Our solution to the problem is analogous to how a frequentist might

handle the problem of single event probabilities. A frequentist will not

explain the probability of a single event in terms of an unobserved,

independently specifiable disposition or propensity. Instead, a frequentist

might say that the probability of a single event is an idealization concerning

the observed values yielded under an indefinite (or infinite) number of

samplings or potentially infinite sequence of trials. Turning to the problem

of assigning reliability scores to probabilistic reasoning strategies, we

should note that we define probability scores in terms of a reasoning

strategy’s expected range for a subject in an environment. The expected

range is an idealization based on the nature of the environment in which a

subject finds herself. The reliability score of a reasoning strategy applied to

a single case (whether that strategy yields probability judgments or not) is,

similarly, based on an idealization: It is the ratio of true to total judgments

in the strategy’s expected range, where this range is defined by an indefinite

(or infinite) number of samplings or potentially infinite sequence of trials.

The introduction of an idealized expected range provides a way (or

more likely, a number of ways) to assess the accuracy of a probabilistic

reasoning strategy. Take a probabilistic reasoning strategy, R. Next take all

the propositions R judges to have (say) probability 1/3. In R’s expected

range, we should expect 1/3 of those propositions to be true.

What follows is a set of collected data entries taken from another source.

/-- One family of INC or DEC forms, by the number that `f` adds modulo 256. -/
theorem modifyForms_complete {forms : List (Byte × Instr × Address)} {f : Byte → Byte} {n : Nat}
    (hrun : FormsRun forms (fun m => modifyNZ m f)) (hf : ∀ v, (f v).toNat = (v.toNat + n) % 256) {s : State}
    (hm : Memory.wf s.mem = true) :
    ∀ e ∈ forms,
      let ea := e.2.2.resolve s
      let old := memRead ea.1 ea.2
      opcodeOf e.2.1 = some e.1 ∧ ∃ t, exec e.2.1 s = .next t ∧
        (Memory.get t.mem ea.1.toNat).toNat = (old.1.toNat + n) % 256 ∧ SameMemoryBut [ea.1.toNat] s t ∧
        t.sink = sinkAfter ea.1 (Memory.get t.mem ea.1.toNat) s ∧
        NZOf (Memory.get t.mem ea.1.toNat) t.p ∧ SameBitsBut [1, 7] s.p t.p ∧
        t = { old.2 with mem := t.mem, sink := t.sink, p := t.p, count := s.count + 1 } := by
  intro e he
  obtain ⟨hop, hexec⟩ := hrun e he
  obtain ⟨hcell, hothers, hsink⟩ := modify_wroteByte hm e.2.2 f
  refine ⟨hop, _, (hexec s).trans (modifyNZ_eq e.2.2 f s), ?_, hothers, ?_, ?_, nzBits_sameBitsBut _ _, rfl⟩
  · exact hcell ▸ hf _
  · exact hcell.symm ▸ hsink
  · exact hcell.symm ▸ nzBits_NZOf _ _

/-- Settles O39: INC adds 1 and DEC adds 255, modulo 256. -/
theorem incDecMemoryComplete : Obligations.IncDecMemoryComplete := by
  intro b w s hm
  simp only [List.forall_mem_cons, List.not_mem_nil, false_imp_iff, implies_true, and_true]
  exact ⟨modifyForms_complete (incForms_run b w) byte_add_one_toNat hm,
    modifyForms_complete (decForms_run b w) byte_sub_one_toNat hm⟩

/-! ## Shifts and rotates -/

theorem shiftLeft_toNat (v : Byte) : (shiftLeft v).toNat = 2 * v.toNat % 256 := by
  rw [shiftLeft, BitVec.toNat_shiftLeft, Nat.shiftLeft_eq, Nat.mul_comm]

theorem shiftRight_toNat (v : Byte) : (shiftRight v).toNat = v.toNat / 2 := BitVec.toNat_ushiftRight v 1

theorem rotateLeft_toNat (c : Bool) (v : Byte) : (rotateLeft c v).toNat = (2 * v.toNat + c.toNat) % 256 := by
  revert v
  cases c <;> decide

theorem rotateRight_toNat (c : Bool) (v : Byte) : (rotateRight c v).toNat = v.toNat / 2 + 128 * c.toNat := by
  revert v
  cases c <;> decide

/-- P after a shift or rotate with result `r` and the bit `out` moved out (R186 to R189). -/
def shiftBits (r : Byte) (out : Bool) (p : Byte) : Byte := nzBits r (setFlag maskC out p)

theorem shiftBits_carry (r : Byte) (out : Bool) (p : Byte) : (shiftBits r out p).getLsbD 0 = out := by
  rw [shiftBits, getLsbD_nzBits, getLsbD_setFlag_C]
  rfl

theorem shiftBits_sameBitsBut (r : Byte) (out : Bool) (p : Byte) : SameBitsBut [0, 1, 7] p (shiftBits r out p) := by
  intro k hk
  simp only [List.mem_cons, List.not_mem_nil, or_false, not_or] at hk
  obtain ⟨h0, h1, h7⟩ := hk
  rw [shiftBits, getLsbD_nzBits, getLsbD_setFlag_C, if_neg h1, if_neg h7, if_neg h0]

theorem shiftAccumulator_eq (f : Byte → Byte) (out : Byte → Bool) (s : State) : shiftAccumulator f out s =
    .next { s with a := f s.a, p := shiftBits (f s.a) (out s.a) s.p, count := s.count + 1 } := rfl

/-- One accumulator form, by its result as a number. -/
theorem shiftAccumulator_completes {f : Byte → Byte} {out : Byte → Bool} {s : State} {n : Nat}
    (hf : (f s.a).toNat = n) :
    ∃ t, shiftAccumulator f out s = .next t ∧ t.a.toNat = n ∧ t.p.getLsbD 0 = out s.a ∧ NZOf t.a t.p ∧
      SameBitsBut [0, 1, 7] s.p t.p ∧ t = { s with a := t.a, p := t.p, count := s.count + 1 } :=
  ⟨_, shiftAccumulator_eq f out s, hf, shiftBits_carry _ _ _, nzBits_NZOf _ _, shiftBits_sameBitsBut _ _ _, rfl⟩

/-- The carry that a rotate brings in is bit 0 of P. -/
theorem flagC_toNat (s : State) : s.flagC.toNat = carryIn s := congrArg Bool.toNat (flagC_eq s)

theorem rotateLeft_flagC_toNat (s : State) (v : Byte) :
    (rotateLeft s.flagC v).toNat = (2 * v.toNat + carryIn s) % 256 := by rw [rotateLeft_toNat, flagC_toNat]

theorem rotateRight_flagC_toNat (s : State) (v : Byte) :
    (rotateRight s.flagC v).toNat = v.toNat / 2 + 128 * carryIn s := by rw [rotateRight_toNat, flagC_toNat]

/-- Settles O41: the four results as numbers, with the carry of `shiftBits`. -/
theorem shiftAccumulatorCompletes : Obligations.ShiftAccumulatorCompletes := by
  intro s
  simp only [List.forall_mem_cons, List.not_mem_nil, false_imp_iff, implies_true, and_true]
  exact ⟨⟨rfl, shiftAccumulator_completes (shiftLeft_toNat s.a)⟩,
    ⟨rfl, shiftAccumulator_completes (shiftRight_toNat s.a)⟩,
    ⟨rfl, shiftAccumulator_completes (rotateLeft_flagC_toNat s s.a)⟩,
    ⟨rfl, shiftAccumulator_completes (rotateRight_flagC_toNat s s.a)⟩⟩

theorem shiftMemory_eq (m : Address) (f : Byte → Byte) (out : Byte → Bool) (s : State) : shiftMemory m f out s =
    .next { (memRead (m.resolve s).1 (m.resolve s).2).2 with
      mem := (modify m f s).2.mem, sink := (modify m f s).2.sink,
      p := shiftBits (f (oldByte m s)) (out (oldByte m s)) s.p, count := s.count + 1 } := by
  simp only [shiftMemory, complete, setNZ, State.setFlag, Machine.modify, memWrite, oldByte, shiftBits, memRead_p,
    resolve_p, memRead_count, resolve_count]

/-- One family of memory shift forms: `f` and `out` may depend on the carry of the state, `g` is the result as a
number and `k` the bit moved out. -/
theorem shiftForms_complete (f : State → Byte → Byte) (g : Nat → Nat) {forms : List (Byte × Instr × Address)}
    {out : Byte → Bool} {k : Nat} (hrun : FormsRun forms (fun m s => shiftMemory m (f s) out s))
    (hout : ∀ v, out v = v.getLsbD k) {s : State} (hf : ∀ v, (f s v).toNat = g v.toNat) (hm : Memory.wf s.mem = true) :
    ∀ e ∈ forms,
      let ea := e.2.2.resolve s
      let old := memRead ea.1 ea.2
      opcodeOf e.2.1 = some e.1 ∧ ∃ t, exec e.2.1 s = .next t ∧
        (Memory.get t.mem ea.1.toNat).toNat = g old.1.toNat ∧ SameMemoryBut [ea.1.toNat] s t ∧
        t.sink = sinkAfter ea.1 (Memory.get t.mem ea.1.toNat) s ∧
        t.p.getLsbD 0 = old.1.getLsbD k ∧ NZOf (Memory.get t.mem ea.1.toNat) t.p ∧
        SameBitsBut [0, 1, 7] s.p t.p ∧
        t = { old.2 with mem := t.mem, sink := t.sink, p := t.p, count := s.count + 1 } := by
  intro e he
  obtain ⟨hop, hexec⟩ := hrun e he
  obtain ⟨hcell, hothers, hsink⟩ := modify_wroteByte hm e.2.2 (f s)
  refine ⟨hop, _, (hexec s).trans (shiftMemory_eq e.2.2 (f s) out s), ?_, hothers, ?_,
    (shiftBits_carry _ _ _).trans (hout _), ?_, shiftBits_sameBitsBut _ _ _, rfl⟩
  · exact hcell ▸ hf _
  · exact hcell.symm ▸ hsink
  · exact hcell.symm ▸ nzBits_NZOf _ _

/-- Settles O42: the four families by `shiftForms_complete`, the results as numbers as for the accumulator. -/
theorem shiftMemoryCompletes : Obligations.ShiftMemoryCompletes := by
  intro b w s hm
  simp only [List.forall_mem_cons, List.not_mem_nil, false_imp_iff, implies_true, and_true]
  exact ⟨shiftForms_complete (fun _ => shiftLeft) (fun v => 2 * v % 256) (aslForms_run b w) (fun _ => rfl)
      shiftLeft_toNat hm,
    shiftForms_complete (fun _ => shiftRight) (fun v => v / 2) (lsrForms_run b w) (fun _ => rfl) shiftRight_toNat hm,
    shiftForms_complete (fun s => rotateLeft s.flagC) (fun v => (2 * v + carryIn s) % 256) (rolForms_run b w)
      (fun _ => rfl) (rotateLeft_flagC_toNat s) hm,
    shiftForms_complete (fun s => rotateRight s.flagC) (fun v => v / 2 + 128 * carryIn s) (rorForms_run b w)
      (fun _ => rfl) (rotateRight_flagC_toNat s) hm⟩

/-! ## Flag instructions and NOP -/

/-- `setFlag` of bit `n` leaves the other bits. -/
theorem setFlag_sameBitsBut {mask : Byte} {n : Nat} (hmask : mask = BitVec.twoPow 8 n) (hn : n < 8) (b : Bool)
    (p : Byte) : SameBitsBut [n] p (setFlag mask b p) := by
  subst hmask
  exact fun k hk => (getLsbD_setFlag n hn b p k).trans (if_neg fun e => hk (List.mem_singleton.mpr e))

/-- An instruction that writes bit `n` of P alone (R224 to R230). -/
theorem complete_setFlag {mask : Byte} {n : Nat} (hmask : mask = BitVec.twoPow 8 n) (hn : n < 8) (b : Bool)
    (s : State) : ∃ t, complete (s.setFlag mask b) = .next t ∧ t.p.getLsbD n = b ∧ SameBitsBut [n] s.p t.p ∧
      t = { s with p := t.p, count := s.count + 1 } := by
  refine ⟨_, rfl, ?_, setFlag_sameBitsBut hmask hn b s.p, rfl⟩
  subst hmask
  exact (getLsbD_setFlag n hn b s.p n).trans (if_pos rfl)

/-- Settles O52: seven instances of `complete_setFlag`. -/
theorem flagInstructionsAndNopComplete : Obligations.FlagInstructionsAndNopComplete := by
  intro s
  refine ⟨?_, rfl, rfl⟩
  simp only [List.forall_mem_cons, List.not_mem_nil, false_imp_iff, implies_true, and_true]
  exact ⟨⟨rfl, complete_setFlag maskC_eq (by decide) false s⟩, ⟨rfl, complete_setFlag maskC_eq (by decide) true s⟩,
    ⟨rfl, complete_setFlag maskD_eq (by decide) false s⟩, ⟨rfl, complete_setFlag maskD_eq (by decide) true s⟩,
    ⟨rfl, complete_setFlag maskI_eq (by decide) false s⟩, ⟨rfl, complete_setFlag maskI_eq (by decide) true s⟩,
    ⟨rfl, complete_setFlag maskV_eq (by decide) false s⟩⟩

end Sys2Proof.Proofs
end

section
/-! PROOFS. 40_execution_and_addressing.md section 4: Push and Pop (R118 to R120) by the number SP, the cells they
touch, and last in first out (95_test_vectors.md Q3). -/

namespace Sys2Proof.Proofs

open Sys2Proof Sys2Proof.Machine Sys2Proof.Safety

/-! ## Push and Pop by the number SP -/

theorem push_overflow {s : State} (h : s.sp.toNat = 0) (v : Byte) : push v s = .raise .stackOverflow s := by
  obtain ⟨-, hpush⟩ | ⟨hsp, -⟩ := push_cases v s
  · exact hpush
  · exact absurd (BitVec.eq_of_toNat_eq h) hsp

theorem push_ok {s : State} (h : s.sp.toNat ≠ 0) (v : Byte) : push v s =
    .ok () { s with sp := s.sp - 1, mem := Memory.set s.mem (0x100 + s.sp.toNat - 1) v } := by
  obtain ⟨hsp, -⟩ | ⟨-, hpush⟩ := push_cases v s
  · exact absurd (congrArg BitVec.toNat hsp) h
  · have haddr : (stackAddr (s.sp - 1)).toNat = 0x100 + s.sp.toNat - 1 := by
      rw [stackAddr_toNat]
      bv_omega
    rw [hpush, haddr]

theorem pop_underflow {s : State} (h : s.sp.toNat = 0xFF) : pop s = .raise .stackUnderflow s := by
  obtain ⟨-, hpop⟩ | ⟨hsp, -⟩ := pop_cases s
  · exact hpop
  · exact absurd (BitVec.eq_of_toNat_eq h) hsp

theorem pop_ok {s : State} (h : s.sp.toNat ≠ 0xFF) :
    pop s = .ok (Memory.get s.mem (0x100 + s.sp.toNat)) { s with sp := s.sp + 1 } := by
  obtain ⟨hsp, -⟩ | ⟨-, hpop⟩ := pop_cases s
  · exact absurd (congrArg BitVec.toNat hsp) h
  · rw [hpop, stackAddr_toNat]

/-- The memory after a word is pushed under the stack pointer `sp`, high byte above low byte (R202). -/
def pushedWord (m : List Host.Cell) (sp : Nat) (w : Word) : List Host.Cell :=
  Memory.set (Memory.set m (0x100 + sp - 1) (highByte w)) (0x100 + sp - 2) (lowByte w)

theorem pushWord_ok {s : State} (h : 2 ≤ s.sp.toNat) (w : Word) :
    pushWord w s = .ok () { s with sp := s.sp - 2, mem := pushedWord s.mem s.sp.toNat w } := by
  obtain ⟨hsp, -⟩ | ⟨hsp, -⟩ | ⟨-, hpush⟩ := pushWord_cases w s
  · rw [hsp] at h
    exact absurd h (by decide)
  · rw [hsp] at h
    exact absurd h (by decide)
  · exact hpush

/-- With room for one byte only, the high byte is pushed and the low byte finds the stack full (D13). -/
theorem pushWord_overflow_second {s : State} (h : s.sp.toNat = 1) (w : Word) : pushWord w s =
    .raise .stackOverflow { s with sp := 0, mem := Memory.set s.mem 0x100 (highByte w) } := by
  obtain ⟨hsp, -⟩ | ⟨-, hpush⟩ | ⟨hsp, -⟩ := pushWord_cases w s
  · rw [hsp] at h
    exact absurd h (by decide)
  · exact hpush
  · omega

theorem pushWord_overflow {s : State} (h : s.sp.toNat = 0) (w : Word) :
    pushWord w s = .raise .stackOverflow s := by
  rw [pushWord, push_overflow h, Res.andThen_raise]

theorem popWord_ok {s : State} (h : s.sp.toNat ≤ 0xFD) : popWord s =
    .ok (wordOf (Memory.get s.mem (0x100 + s.sp.toNat)) (Memory.get s.mem (0x101 + s.sp.toNat)))
      { s with sp := s.sp + 2 } := by
  obtain ⟨hsp, -⟩ | ⟨hsp, -⟩ | ⟨-, hpop⟩ := popWord_cases s
  · rw [hsp] at h
    exact absurd h (by decide)
  · rw [hsp] at h
    exact absurd h (by decide)
  · exact hpop

/-- With fewer than two bytes on the stack, popping a word raises and leaves the stack empty (D13). -/
theorem popWord_underflow {s : State} (h : 0xFE ≤ s.sp.toNat) :
    popWord s = .raise .stackUnderflow { s with sp := 0xFF } := by
  obtain ⟨hsp, hpop⟩ | ⟨-, hpop⟩ | ⟨hsp, -⟩ := popWord_cases s
  · have hempty : s.sp = 0xFF := hsp
    rw [hpop, ← hempty]
  · exact hpop
  · omega

/-! ## The cells a push writes -/

/-- A write below 65536 keeps the canonical form. -/
theorem wf_set_of_lt {m : List Host.Cell} (hm : Memory.wf m = true) {a : Nat} (ha : a < 65536) (v : Byte) :
    Memory.wf (Memory.set m a v) = true := Memory.wfFrom_set hm ha (Nat.zero_le a) v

So if we have

a perfectly accurate probabilistic reasoning strategy, R, then for all propositions

that R takes to have probability n/m, the frequency of those

propositions that are true in R’s expected range will be n/m. We can

measure R’s accuracy in terms of a correlation coefficient that represents

how closely R’s probability judgments reflect the actual frequencies of

truths in R’s expected range. (Notice, this is just how overconfidence in

subjects was assessed. When we examine those cases in which subjects

assign very high probabilities to events, those events turn out to be true at

much lower frequencies. See chapter 2, section 3.4.)